**Task item**
Please return every line in the following data that includes the string "dtid".

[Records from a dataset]
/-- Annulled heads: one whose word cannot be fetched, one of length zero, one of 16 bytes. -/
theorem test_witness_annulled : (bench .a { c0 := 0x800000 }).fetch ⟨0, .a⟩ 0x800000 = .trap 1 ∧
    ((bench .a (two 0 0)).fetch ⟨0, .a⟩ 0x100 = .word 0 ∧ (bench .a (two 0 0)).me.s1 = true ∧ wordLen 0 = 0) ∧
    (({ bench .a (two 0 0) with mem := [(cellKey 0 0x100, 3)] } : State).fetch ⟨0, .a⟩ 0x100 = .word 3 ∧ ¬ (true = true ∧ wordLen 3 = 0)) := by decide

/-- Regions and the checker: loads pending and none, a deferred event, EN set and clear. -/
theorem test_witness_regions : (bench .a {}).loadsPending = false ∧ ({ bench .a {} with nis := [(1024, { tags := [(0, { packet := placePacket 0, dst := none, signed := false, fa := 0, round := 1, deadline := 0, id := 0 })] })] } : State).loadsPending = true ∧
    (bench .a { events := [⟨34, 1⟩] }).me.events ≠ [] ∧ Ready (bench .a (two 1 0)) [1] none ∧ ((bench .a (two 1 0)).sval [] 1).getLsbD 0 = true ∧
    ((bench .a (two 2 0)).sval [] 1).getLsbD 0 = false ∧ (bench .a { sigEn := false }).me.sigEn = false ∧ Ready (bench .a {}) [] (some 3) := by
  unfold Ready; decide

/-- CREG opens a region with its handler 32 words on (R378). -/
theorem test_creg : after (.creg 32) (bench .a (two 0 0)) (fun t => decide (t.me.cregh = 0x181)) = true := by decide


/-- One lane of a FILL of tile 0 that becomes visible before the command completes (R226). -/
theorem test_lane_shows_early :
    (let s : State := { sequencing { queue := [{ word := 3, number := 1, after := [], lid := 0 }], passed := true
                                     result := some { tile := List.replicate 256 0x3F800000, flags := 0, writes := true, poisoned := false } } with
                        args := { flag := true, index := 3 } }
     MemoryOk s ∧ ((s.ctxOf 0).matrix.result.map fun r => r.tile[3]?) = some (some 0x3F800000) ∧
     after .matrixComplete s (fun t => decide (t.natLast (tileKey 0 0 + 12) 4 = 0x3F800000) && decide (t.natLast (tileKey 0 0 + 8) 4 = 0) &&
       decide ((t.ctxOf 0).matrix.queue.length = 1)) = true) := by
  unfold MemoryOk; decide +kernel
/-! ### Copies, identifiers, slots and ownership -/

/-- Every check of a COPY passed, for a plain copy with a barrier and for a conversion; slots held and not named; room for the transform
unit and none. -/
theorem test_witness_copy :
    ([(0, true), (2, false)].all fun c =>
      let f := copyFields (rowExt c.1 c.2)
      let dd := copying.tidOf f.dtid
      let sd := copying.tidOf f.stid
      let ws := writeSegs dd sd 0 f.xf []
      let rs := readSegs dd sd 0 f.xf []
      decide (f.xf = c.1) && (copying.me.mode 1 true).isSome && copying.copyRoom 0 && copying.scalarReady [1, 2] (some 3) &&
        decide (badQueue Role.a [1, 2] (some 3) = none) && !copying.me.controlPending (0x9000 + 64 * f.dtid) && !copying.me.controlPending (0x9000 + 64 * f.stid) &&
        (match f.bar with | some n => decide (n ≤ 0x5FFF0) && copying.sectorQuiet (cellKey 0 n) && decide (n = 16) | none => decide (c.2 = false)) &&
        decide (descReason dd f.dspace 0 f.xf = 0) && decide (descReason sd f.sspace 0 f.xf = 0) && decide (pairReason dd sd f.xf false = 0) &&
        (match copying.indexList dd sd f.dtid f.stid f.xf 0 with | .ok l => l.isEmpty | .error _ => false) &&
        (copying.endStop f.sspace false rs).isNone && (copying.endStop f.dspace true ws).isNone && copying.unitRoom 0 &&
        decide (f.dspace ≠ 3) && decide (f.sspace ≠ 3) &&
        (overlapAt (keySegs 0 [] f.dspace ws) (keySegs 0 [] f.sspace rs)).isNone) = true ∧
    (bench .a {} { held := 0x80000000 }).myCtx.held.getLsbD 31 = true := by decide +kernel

**Problem solution**
      let dd := copying.tidOf f.dtid
        decide (badQueue Role.a [1, 2] (some 3) = none) && !copying.me.controlPending (0x9000 + 64 * f.dtid) && !copying.me.controlPending (0x9000 + 64 * f.stid) &&
        (match copying.indexList dd sd f.dtid f.stid f.xf 0 with | .ok l => l.isEmpty | .error _ => false) &&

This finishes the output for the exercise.